The Himalayan (short for Himalayan Persian, or Colourpoint Persian as it is commonly referred to in Europe), is a breed or sub-breed of long-haired cat similar in type to the Persian, with the exception of its blue eyes and its point colouration, which were derived from crossing the Persian with the Siamese. Some registries may classify the Himalayan as a long-haired sub-breed of Siamese, or a colourpoint sub-breed of Persian.
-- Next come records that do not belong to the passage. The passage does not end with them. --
-- ==== Sys2Proof/Certificates/Slice0/Obligations.lean ====
section
/-! DEFINITION. The statements about the CCDI core, one `def Obligations.<Name> : Prop` each, from the numbered rules of
spec/. A docstring that says "decision" rests on a choice the spec marks as its own. -/

open Sys2Proof
open Sys2Proof.Machine

/-! ## Encoding and decoding -/

/-- Every stimulus whose operands fit their fields is read back from its word (30_encoding.md sections 3 and 4,
decision D3). -/
def Obligations.EncodeThenDecodeGivesStimulus : Prop :=
  ∀ i : Instr, i.wellFormed = true → decode (encode i) = .ok i

/-- A word the decoder accepts is the word of the stimulus it gives, and that stimulus is well formed: no bit of an
accepted word is ignored (30_encoding.md section 4, decision D3). -/
def Obligations.DecodedWordIsItsEncoding : Prop :=
  ∀ (w : StimWord) (i : Instr), decode w = .ok i → i.wellFormed = true ∧ encode i = w

/-- The decoder follows the opcode table: an accepted word selects one row only, the one of the stimulus's mnemonic; a
refused word selects none (30_encoding.md section 4, decision D3). -/
def Obligations.DecoderFollowsTheOpcodeTable : Prop :=
  ∀ w : StimWord,
    (∀ i, decode w = .ok i →
      ∃ r ∈ opcodeTable, r.selectedBy w = true ∧ i.mnemonic = some r.mnemonic
        ∧ ∀ r' ∈ opcodeTable, r'.selectedBy w = true → r' = r)
    ∧ (∀ why, decode w = .error why → ∀ r ∈ opcodeTable, r.selectedBy w = false)

/-- A few words written out from the spec's encoding decode as the spec says (30_encoding.md section 4, decision D3;
95_test_vectors.md section 2.6). -/
def Obligations.SampleWordsDecode : Prop :=
  decode 0x01000001#32 = .ok (.clk true)
    ∧ decode 0x04FFFFFF#32 = .ok (.time 16777215)
    ∧ decode 0x05000000#32 = .ok .reset
    ∧ decode 0x180000C3#32 = .ok (.write 0xC3#8)
    ∧ decode 0x230003EE#32 = .ok (.updateByte 0xEE#8 3)
    ∧ decode 0x24003039#32 = .ok (.updateDataBytes 0x00#8 0x30#8 0x39#8)
    ∧ decode 0x2A000000#32 = .ok .getUnitString

/-! ## Steps -/

/-- A step consumes the next stimulus word and runs the stimulus it decodes to (00_scope.md section 5). The pending trace
is the model's own (log entry 3). -/
def Obligations.StepRunsTheDecodedStimulus : Prop :=
  ∀ (s : State) (w : StimWord) (rest : List StimWord) (i : Instr),
    s.io.trace = w :: rest → decode w = .ok i →
      step s = exec i { s with io := { s.io with trace := rest } }

/-- A word that selects no row of the opcode table is refused (30_encoding.md section 4, decision D3); the refusal is the
model's name for it (log entry 3). -/
def Obligations.StepRefusesIllegalWords : Prop :=
  ∀ (s : State) (w : StimWord) (rest : List StimWord),
    s.io.trace = w :: rest → (∀ r ∈ opcodeTable, r.selectedBy w = false) →
      ∃ why, step s = .refused (.illegalStimulus why)

/-- With no stimulus pending a step changes nothing: the model's choice (log entry 3), after "the core executes nothing by
itself" (70_reset_and_hazards.md section 1). -/
def Obligations.StepWithoutStimulusIsIdle : Prop :=
  ∀ s : State, s.io.trace = [] → step s = .next s

/-- Every stimulus answers a next state in every state: no condition stops the machine (60_exceptions.md section 1). -/
def Obligations.EveryStimulusCompletes : Prop :=
  ∀ (i : Instr) (s : State), ∃ t, exec i s = .next t
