-- ==== Sys2Proof/Tests/Slice0.lean ====
section
/-! SUPPORT. The model's own tests. Expected values are the spec's: its encodings (30_encoding.md R66, R68), its worked
examples in the rules, and the vectors of 95_test_vectors.md (V-..). The last part shows, for every statement with
hypotheses, concrete operands and states that meet them. -/

namespace Sys2Proof.Tests

open Sys2Proof
open Sys2Proof.Machine

/-! ## Decoding: every constructor's word, from the opcode map and the formats -/

theorem test_decode_events :
    decode 0x01000001#32 = .ok (.clk true) ∧ decode 0x01000000#32 = .ok (.clk false)
      ∧ decode 0x02000000#32 = .ok (.sel false) ∧ decode 0x03000001#32 = .ok (.din true)
      ∧ decode 0x04FFFFFF#32 = .ok (.time 16777215) ∧ decode 0x05000000#32 = .ok .reset := by decide

theorem test_decode_session_and_receive :
    decode 0x10000000#32 = .ok .beginSession ∧ decode 0x11000000#32 = .ok .endSession
      ∧ decode 0x12000000#32 = .ok .rxBytesAvailable ∧ decode 0x13000000#32 = .ok .rxBytesRemaining
      ∧ decode 0x14000000#32 = .ok .rxHasData ∧ decode 0x15000000#32 = .ok .rxHasLostData
      ∧ decode 0x16000000#32 = .ok .read ∧ decode 0x17000000#32 = .ok .peek := by decide

theorem test_decode_transmit_and_status :
    decode 0x180000C3#32 = .ok (.write 0xC3#8) ∧ decode 0x19000000#32 = .ok .txIsFull
      ∧ decode 0x1A000000#32 = .ok .getResyncCount := by decide

theorem test_decode_writers :
    decode 0x200000D0#32 = .ok (.updateLsb 0xD0#8) ∧ decode 0x21000007#32 = .ok (.updateMb 0x07#8)
      ∧ decode 0x22000080#32 = .ok (.updateMsb 0x80#8)
      ∧ decode 0x230003EE#32 = .ok (.updateByte 0xEE#8 3)
      ∧ decode 0x249007D0#32 = .ok (.updateDataBytes 0x90#8 0x07#8 0xD0#8)
      ∧ decode 0x25000000#32 = .ok .refresh := by decide

theorem test_decode_readers :
    decode 0x26000000#32 = .ok .getRawMeasurement ∧ decode 0x27000000#32 = .ok .getMeasurement
      ∧ decode 0x28000000#32 = .ok .getUnit ∧ decode 0x29000000#32 = .ok .getSign
      ∧ decode 0x2A000000#32 = .ok .getUnitString ∧ decode 0x2B000000#32 = .ok .getSignString
      ∧ decode 0x2C000000#32 = .ok .setNewData ∧ decode 0x2D000000#32 = .ok .clearNewData
      ∧ decode 0x2E000000#32 = .ok .isNewData ∧ decode 0x2F000000#32 = .ok .getPacketLength := by decide

/-- V-E5 to V-E8: a must-be-zero bit is 1. -/
theorem test_decode_refuses_nonzero_argument :
    decode 0x01000002#32 = .error (.nonzeroArgument 0x01#8 0x000002#24)
      ∧ decode 0x10000001#32 = .error (.nonzeroArgument 0x10#8 0x000001#24)
      ∧ decode 0x18000100#32 = .error (.nonzeroArgument 0x18#8 0x000100#24)
      ∧ decode 0x23010000#32 = .error (.nonzeroArgument 0x23#8 0x010000#24) := by decide

/-- V-E9, V-E10: an unassigned `op`. -/
theorem test_decode_refuses_unassigned_op :
    decode 0x00000000#32 = .error (.unassignedOp 0x00#8) ∧ decode 0x1B000000#32 = .error (.unassignedOp 0x1B#8)
      ∧ decode 0x30000000#32 = .error (.unassignedOp 0x30#8)
      ∧ decode 0xFF000000#32 = .error (.unassignedOp 0xFF#8) := by decide

theorem test_encode_words :
    encode (.sel true) = 0x02000001#32 ∧ encode (.updateByte 0x39#8 1) = 0x23000139#32
      ∧ encode (.updateDataBytes 0x00#8 0x30#8 0x39#8) = 0x24003039#32 := by decide

theorem test_decodeTableWord :
    decodeTableWord 32 0x24003039 = some (.updateDataBytes 0x00#8 0x30#8 0x39#8)
      ∧ decodeTableWord 32 0x01000002 = none := by decide

theorem test_mnemonics :
    Instr.mnemonic (.clk true) = some "CLK" ∧ Instr.mnemonic .beginSession = some "begin"
      ∧ Instr.mnemonic .getPacketLength = some "getPacketLength" := by decide

/-- Ill-formed terms, one for each check of `WellFormed`. -/
theorem test_wellFormed_refuses :
    Instr.wellFormed (.time (2 ^ 24)) = false ∧ Instr.wellFormed (.updateByte 0#8 256) = false := by decide

/-! ## Small states -/

/-- The next state of an answer, if it is one. -/
def nextOf (a : Answer) : Option State :=
  match a with
  | .next t => some t
  | .fault _ => none
  | .refused _ => none

/-- What a stimulus returns at a state. -/
def returned (i : Instr) (s : State) : Option Result := (nextOf (exec i s)).bind (·.io.result)

/-- The slave after a stimulus. -/
def slaveAfter (i : Instr) (s : State) : Option Slave := (nextOf (exec i s)).map (·.slave)

/-- The decoder after a stimulus. -/
def decoderAfter (i : Instr) (s : State) : Option Decoder := (nextOf (exec i s)).map (·.decoder)

/-- The default instance after reset, with these parameters and this slave. -/
def machine (p : Params) (sl : Slave) : State := { State.reset with params := p, slave := sl }

/-- The default parameters without a select pin: always selected. -/
def noSel : Params := { Params.defaults with hasSel := false }

/-- The default parameters with a data-out pin. -/
def withDout : Params := { Params.defaults with hasDout := true }

/-- Capacity two. -/
def two : Capacity := ⟨2, by decide⟩

/-- Rings of two entries, always selected. -/
def smallRings : Params := { noSel with rxCap := two, txCap := two }

/-- An active slave. -/
def running : Slave := { Slave.reset with active := true }

/-- The ring [0x11, 0x22] from cell 0. -/
def ring12 : ByteRing := ⟨[(0, 0x11#8), (1, 0x22#8)], 0, 2⟩

/-- The default machine with these slots, slot A the write-target. -/
def slots (a b : Slot) : State := { State.reset with decoder := { Decoder.reset with slot0 := a, slot1 := b } }

/-! ## Single steps -/

/-- V-S13: a rising edge in mode 0 is tick 0 and samples bit 7; the level stays in the pin. -/
theorem test_clk_samples :
    slaveAfter (.clk true) { machine noSel running with env := { Env.start with pinDin := true } }
      = some { running with rxShift := 0x80#8, dataIndex := 1 } := by decide

/-- R92's example: the sixteenth tick pushes 0xA5. -/
theorem test_clk_pushes :
    (slaveAfter (.clk false) { machine noSel { running with dataIndex := 15, rxShift := 0xA5#8 } with
        env := { Env.start with pinClk := true } }).map (fun sl => (sl.dataIndex.val, sl.rx.queue ⟨64, by decide⟩))
      = some (0, [0xA5#8]) := by decide

/-- R91's example: with 0xC3 in the register, tick 1 drives bit 6, a 1. -/
theorem test_clk_shifts :
    (slaveAfter (.clk false) { machine withDout { running with dataIndex := 1, txShift := 0xC3#8 } with
        env := { Env.start with pinClk := true, pinSel := false } }).map (·.doutLevel) = some true := by decide
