-- ==== Sys2Proof/Machine/Aes.lean ====
section
/-! DEFINITION. The AES-128 block cipher, forward and inverse (spec 44_aes128_block.md R210 to R229,
92_eei_decisions.md D35). The spec marks the whole algorithm as general knowledge; this file takes it
as the spec writes it (PRESUMED, notes/assumptions/6.md). A `Block` is the state: column `c` is `B[4c .. 4c+3]` (R211). -/

namespace Sys2Proof.Machine

/-! ### The field (R210) -/

/-- Multiplication by `x` modulo `x^8 + x^4 + x^3 + x + 1` (R210). -/
def xtime (a : Byte) : Byte := if a.getLsbD 7 then (a <<< 1) ^^^ 0x1b else a <<< 1

/-- The sum of `a·x^i` over the lowest `n` bits `i` of `b` that are 1. -/
def gmulBits : Nat → Byte → Byte → Byte
  | 0, _, _ => 0
  | n + 1, a, b => (if b.getLsbD 0 then a else 0) ^^^ gmulBits n (xtime a) (b >>> 1)

/-- `a • b`, multiplication of bytes (R210). -/
def gmul (a b : Byte) : Byte := gmulBits 8 a b

/-- `a • 0x02` (R210). -/
def mul02 (a : Byte) : Byte := xtime a
/-- `a • 0x03` (R210). -/
def mul03 (a : Byte) : Byte := xtime a ^^^ a
/-- `a • 0x09` (R210). -/
def mul09 (a : Byte) : Byte := xtime (xtime (xtime a)) ^^^ a
/-- `a • 0x0b` (R210). -/
def mul0b (a : Byte) : Byte := xtime (xtime (xtime a)) ^^^ xtime a ^^^ a
/-- `a • 0x0d` (R210). -/
def mul0d (a : Byte) : Byte := xtime (xtime (xtime a)) ^^^ xtime (xtime a) ^^^ a
/-- `a • 0x0e` (R210). -/
def mul0e (a : Byte) : Byte := xtime (xtime (xtime a)) ^^^ xtime (xtime a) ^^^ xtime a

/-! ### Tables (R215 to R217), each in four pieces of four rows -/

/-- Rows of the table (R215, R216), in the spec's order. -/
def sboxRows0 : List (List Byte) :=
  [[0x63, 0x7c, 0x77, 0x7b, 0xf2, 0x6b, 0x6f, 0xc5, 0x30, 0x01, 0x67, 0x2b, 0xfe, 0xd7, 0xab, 0x76],
   [0xca, 0x82, 0xc9, 0x7d, 0xfa, 0x59, 0x47, 0xf0, 0xad, 0xd4, 0xa2, 0xaf, 0x9c, 0xa4, 0x72, 0xc0],
   [0xb7, 0xfd, 0x93, 0x26, 0x36, 0x3f, 0xf7, 0xcc, 0x34, 0xa5, 0xe5, 0xf1, 0x71, 0xd8, 0x31, 0x15],
   [0x04, 0xc7, 0x23, 0xc3, 0x18, 0x96, 0x05, 0x9a, 0x07, 0x12, 0x80, 0xe2, 0xeb, 0x27, 0xb2, 0x75]]

/-- Rows of the table (R215, R216), in the spec's order. -/
def sboxRows1 : List (List Byte) :=
  [[0x09, 0x83, 0x2c, 0x1a, 0x1b, 0x6e, 0x5a, 0xa0, 0x52, 0x3b, 0xd6, 0xb3, 0x29, 0xe3, 0x2f, 0x84],
   [0x53, 0xd1, 0x00, 0xed, 0x20, 0xfc, 0xb1, 0x5b, 0x6a, 0xcb, 0xbe, 0x39, 0x4a, 0x4c, 0x58, 0xcf],
   [0xd0, 0xef, 0xaa, 0xfb, 0x43, 0x4d, 0x33, 0x85, 0x45, 0xf9, 0x02, 0x7f, 0x50, 0x3c, 0x9f, 0xa8],
   [0x51, 0xa3, 0x40, 0x8f, 0x92, 0x9d, 0x38, 0xf5, 0xbc, 0xb6, 0xda, 0x21, 0x10, 0xff, 0xf3, 0xd2]]

/-- Rows of the table (R215, R216), in the spec's order. -/
def sboxRows2 : List (List Byte) :=
  [[0xcd, 0x0c, 0x13, 0xec, 0x5f, 0x97, 0x44, 0x17, 0xc4, 0xa7, 0x7e, 0x3d, 0x64, 0x5d, 0x19, 0x73],
   [0x60, 0x81, 0x4f, 0xdc, 0x22, 0x2a, 0x90, 0x88, 0x46, 0xee, 0xb8, 0x14, 0xde, 0x5e, 0x0b, 0xdb],
   [0xe0, 0x32, 0x3a, 0x0a, 0x49, 0x06, 0x24, 0x5c, 0xc2, 0xd3, 0xac, 0x62, 0x91, 0x95, 0xe4, 0x79],
   [0xe7, 0xc8, 0x37, 0x6d, 0x8d, 0xd5, 0x4e, 0xa9, 0x6c, 0x56, 0xf4, 0xea, 0x65, 0x7a, 0xae, 0x08]]

/-- Rows of the table (R215, R216), in the spec's order. -/
def sboxRows3 : List (List Byte) :=
  [[0xba, 0x78, 0x25, 0x2e, 0x1c, 0xa6, 0xb4, 0xc6, 0xe8, 0xdd, 0x74, 0x1f, 0x4b, 0xbd, 0x8b, 0x8a],
   [0x70, 0x3e, 0xb5, 0x66, 0x48, 0x03, 0xf6, 0x0e, 0x61, 0x35, 0x57, 0xb9, 0x86, 0xc1, 0x1d, 0x9e],
   [0xe1, 0xf8, 0x98, 0x11, 0x69, 0xd9, 0x8e, 0x94, 0x9b, 0x1e, 0x87, 0xe9, 0xce, 0x55, 0x28, 0xdf],
   [0x8c, 0xa1, 0x89, 0x0d, 0xbf, 0xe6, 0x42, 0x68, 0x41, 0x99, 0x2d, 0x0f, 0xb0, 0x54, 0xbb, 0x16]]

/-- The rows of the substitution table (R215). -/
def sboxRows : List (List Byte) := sboxRows0 ++ sboxRows1 ++ sboxRows2 ++ sboxRows3

/-- Rows of the table (R215, R216), in the spec's order. -/
def invSboxRows0 : List (List Byte) :=
  [[0x52, 0x09, 0x6a, 0xd5, 0x30, 0x36, 0xa5, 0x38, 0xbf, 0x40, 0xa3, 0x9e, 0x81, 0xf3, 0xd7, 0xfb],
   [0x7c, 0xe3, 0x39, 0x82, 0x9b, 0x2f, 0xff, 0x87, 0x34, 0x8e, 0x43, 0x44, 0xc4, 0xde, 0xe9, 0xcb],
   [0x54, 0x7b, 0x94, 0x32, 0xa6, 0xc2, 0x23, 0x3d, 0xee, 0x4c, 0x95, 0x0b, 0x42, 0xfa, 0xc3, 0x4e],
   [0x08, 0x2e, 0xa1, 0x66, 0x28, 0xd9, 0x24, 0xb2, 0x76, 0x5b, 0xa2, 0x49, 0x6d, 0x8b, 0xd1, 0x25]]

/-- Rows of the table (R215, R216), in the spec's order. -/
def invSboxRows1 : List (List Byte) :=
  [[0x72, 0xf8, 0xf6, 0x64, 0x86, 0x68, 0x98, 0x16, 0xd4, 0xa4, 0x5c, 0xcc, 0x5d, 0x65, 0xb6, 0x92],
   [0x6c, 0x70, 0x48, 0x50, 0xfd, 0xed, 0xb9, 0xda, 0x5e, 0x15, 0x46, 0x57, 0xa7, 0x8d, 0x9d, 0x84],
   [0x90, 0xd8, 0xab, 0x00, 0x8c, 0xbc, 0xd3, 0x0a, 0xf7, 0xe4, 0x58, 0x05, 0xb8, 0xb3, 0x45, 0x06],
   [0xd0, 0x2c, 0x1e, 0x8f, 0xca, 0x3f, 0x0f, 0x02, 0xc1, 0xaf, 0xbd, 0x03, 0x01, 0x13, 0x8a, 0x6b]]

/-- Rows of the table (R215, R216), in the spec's order. -/
def invSboxRows2 : List (List Byte) :=
  [[0x3a, 0x91, 0x11, 0x41, 0x4f, 0x67, 0xdc, 0xea, 0x97, 0xf2, 0xcf, 0xce, 0xf0, 0xb4, 0xe6, 0x73],
   [0x96, 0xac, 0x74, 0x22, 0xe7, 0xad, 0x35, 0x85, 0xe2, 0xf9, 0x37, 0xe8, 0x1c, 0x75, 0xdf, 0x6e],
   [0x47, 0xf1, 0x1a, 0x71, 0x1d, 0x29, 0xc5, 0x89, 0x6f, 0xb7, 0x62, 0x0e, 0xaa, 0x18, 0xbe, 0x1b],
   [0xfc, 0x56, 0x3e, 0x4b, 0xc6, 0xd2, 0x79, 0x20, 0x9a, 0xdb, 0xc0, 0xfe, 0x78, 0xcd, 0x5a, 0xf4]]

/-- Rows of the table (R215, R216), in the spec's order. -/
def invSboxRows3 : List (List Byte) :=
  [[0x1f, 0xdd, 0xa8, 0x33, 0x88, 0x07, 0xc7, 0x31, 0xb1, 0x12, 0x10, 0x59, 0x27, 0x80, 0xec, 0x5f],
   [0x60, 0x51, 0x7f, 0xa9, 0x19, 0xb5, 0x4a, 0x0d, 0x2d, 0xe5, 0x7a, 0x9f, 0x93, 0xc9, 0x9c, 0xef],
   [0xa0, 0xe0, 0x3b, 0x4d, 0xae, 0x2a, 0xf5, 0xb0, 0xc8, 0xeb, 0xbb, 0x3c, 0x83, 0x53, 0x99, 0x61],
   [0x17, 0x2b, 0x04, 0x7e, 0xba, 0x77, 0xd6, 0x26, 0xe1, 0x69, 0x14, 0x63, 0x55, 0x21, 0x0c, 0x7d]]

/-- The rows of the inverse substitution table (R216). -/
def invSboxRows : List (List Byte) :=
  invSboxRows0 ++ invSboxRows1 ++ invSboxRows2 ++ invSboxRows3

/-- Entry `0xXY` of a table: row `X_`, column `Y` (R215). -/
def tableEntry (rows : List (List Byte)) (a : Byte) : Byte :=
  (rows.getD (a.toNat / 16) []).getD (a.toNat % 16) 0

/-- `SBOX[a]` (R215). -/
def sbox (a : Byte) : Byte := tableEntry sboxRows a

/-- `INVSBOX[a]` (R216). -/
def invSbox (a : Byte) : Byte := tableEntry invSboxRows a

/-- `RC[1..10]` (R217). -/
def roundConstants : List Byte := [0x01, 0x02, 0x04, 0x08, 0x10, 0x20, 0x40, 0x80, 0x1b, 0x36]

/-! ### Key expansion (R222) -/

/-- A function of one byte on each of four bytes. -/
def quadMap (f : Byte → Byte) (q : Quad) : Quad := ⟨f q.r0, f q.r1, f q.r2, f q.r3⟩

/-- `RotWord` (R222). -/
def rotWord (t : Quad) : Quad := ⟨t.r1, t.r2, t.r3, t.r0⟩

/-- `SubWord` (R222). -/
def subWord (t : Quad) : Quad := quadMap sbox t

/-- The `t` of R222 at `i mod 4 = 0`: RotWord, SubWord, then the round constant on the first byte. -/
def keyCore (t : Quad) (rc : Byte) : Quad := (subWord (rotWord t)).xor ⟨rc, 0, 0, 0⟩

/-- `RK(r)` from `RK(r-1)`: the four words `w[4r .. 4r+3]`, each `w[i-4] xor t` (R222). -/
def nextRoundKey (rc : Byte) (k : Block) : Block :=
  let w0 := k.c0.xor (keyCore k.c3 rc)
  let w1 := k.c1.xor w0
  let w2 := k.c2.xor w1
  let w3 := k.c3.xor w2
  ⟨w0, w1, w2, w3⟩

/-- The round keys that start at `k`, one more for each round constant left. -/
def roundKeysFrom (k : Block) : List Byte → List Block
  | [] => [k]
  | rc :: rcs => k :: roundKeysFrom (nextRoundKey rc k) rcs

/-- `RK(0), …, RK(10)` (R222). -/
def roundKeys (key : Block) : List Block := roundKeysFrom key roundConstants

/-! ### Round transformations (R223, R224) -/

/-- A function of one column on each of the four columns. -/
def mapColumns (f : Quad → Quad) (s : Block) : Block := ⟨f s.c0, f s.c1, f s.c2, f s.c3⟩

/-- `SubBytes` (R223). -/
def subBytes (s : Block) : Block := mapColumns (quadMap sbox) s

/-- `ShiftRows`: `s'[r + 4c] = s[r + 4((c + r) mod 4)]` (R223). -/
def shiftRows (s : Block) : Block :=
  ⟨⟨s.c0.r0, s.c1.r1, s.c2.r2, s.c3.r3⟩, ⟨s.c1.r0, s.c2.r1, s.c3.r2, s.c0.r3⟩,
   ⟨s.c2.r0, s.c3.r1, s.c0.r2, s.c1.r3⟩, ⟨s.c3.r0, s.c0.r1, s.c1.r2, s.c2.r3⟩⟩

/-- `MixColumns` on one column (R223). -/
def mixColumn (a : Quad) : Quad :=
  ⟨mul02 a.r0 ^^^ mul03 a.r1 ^^^ a.r2 ^^^ a.r3,
   a.r0 ^^^ mul02 a.r1 ^^^ mul03 a.r2 ^^^ a.r3,
   a.r0 ^^^ a.r1 ^^^ mul02 a.r2 ^^^ mul03 a.r3,
   mul03 a.r0 ^^^ a.r1 ^^^ a.r2 ^^^ mul02 a.r3⟩

/-- `MixColumns` (R223). -/
def mixColumns (s : Block) : Block := mapColumns mixColumn s

/-- `AddRoundKey` (R223), its own inverse. -/
def addRoundKey (s k : Block) : Block := s.xor k

/-- `InvSubBytes` (R224). -/
def invSubBytes (s : Block) : Block := mapColumns (quadMap invSbox) s

/-- `InvShiftRows`: `s'[r + 4c] = s[r + 4((c - r) mod 4)]` (R224). -/
def invShiftRows (s : Block) : Block :=
  ⟨⟨s.c0.r0, s.c3.r1, s.c2.r2, s.c1.r3⟩, ⟨s.c1.r0, s.c0.r1, s.c3.r2, s.c2.r3⟩,
   ⟨s.c2.r0, s.c1.r1, s.c0.r2, s.c3.r3⟩, ⟨s.c3.r0, s.c2.r1, s.c1.r2, s.c0.r3⟩⟩

/-- `InvMixColumns` on one column (R224). -/
def invMixColumn (a : Quad) : Quad :=
  ⟨mul0e a.r0 ^^^ mul0b a.r1 ^^^ mul0d a.r2 ^^^ mul09 a.r3,
   mul09 a.r0 ^^^ mul0e a.r1 ^^^ mul0b a.r2 ^^^ mul0d a.r3,
   mul0d a.r0 ^^^ mul09 a.r1 ^^^ mul0e a.r2 ^^^ mul0b a.r3,
   mul0b a.r0 ^^^ mul0d a.r1 ^^^ mul09 a.r2 ^^^ mul0e a.r3⟩

/-- `InvMixColumns` (R224). -/
def invMixColumns (s : Block) : Block := mapColumns invMixColumn s

/-! ### The cipher and its inverse (R226, R227) -/

/-- The rounds after the initial AddRoundKey, one for each round key left; the last has no MixColumns
(R226). -/
def encRounds (s : Block) : List Block → Block
  | [] => s
  | [k] => addRoundKey (shiftRows (subBytes s)) k
  | k :: ks => encRounds (addRoundKey (mixColumns (shiftRows (subBytes s))) k) ks

/-- `AES128_Enc(K, B)` (R226). -/
def aesEnc (key b : Block) : Block :=
  match roundKeys key with
  | [] => b
  | k :: ks => encRounds (addRoundKey b k) ks

/-- The inverse rounds after the initial AddRoundKey, the round keys given last one first; the last
has no InvMixColumns (R227). -/
def decRounds (s : Block) : List Block → Block
  | [] => s
  | [k] => addRoundKey (invSubBytes (invShiftRows s)) k
  | k :: ks => decRounds (invMixColumns (addRoundKey (invSubBytes (invShiftRows s)) k)) ks

/-- `AES128_Dec(K, B)` (R227). -/
def aesDec (key b : Block) : Block :=
  match (roundKeys key).reverse with
  | [] => b
  | k :: ks => decRounds (addRoundKey b k) ks

end Sys2Proof.Machine
end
The World Cat Federation has merged them with the Colourpoint Shorthair and Javanese into a single breed, the Colourpoint.

==History==

Work to formally establish a breed with combined Persian and Siamese traits, explicitly for the cat fancy, began in the United States in the 1930s at Harvard University, under the term Siamese-Persian, and the results were published in the Journal of Heredity in 1936, but were not adopted as a recognised breed by any major fancier groups at the time. Brian Sterling-Webb independently developed the cross-breed over a period of ten years in the UK, and in 1955 it was recognised there as the Longhaired Colourpoint by the Governing Council of the Cat Fancy (GCCF).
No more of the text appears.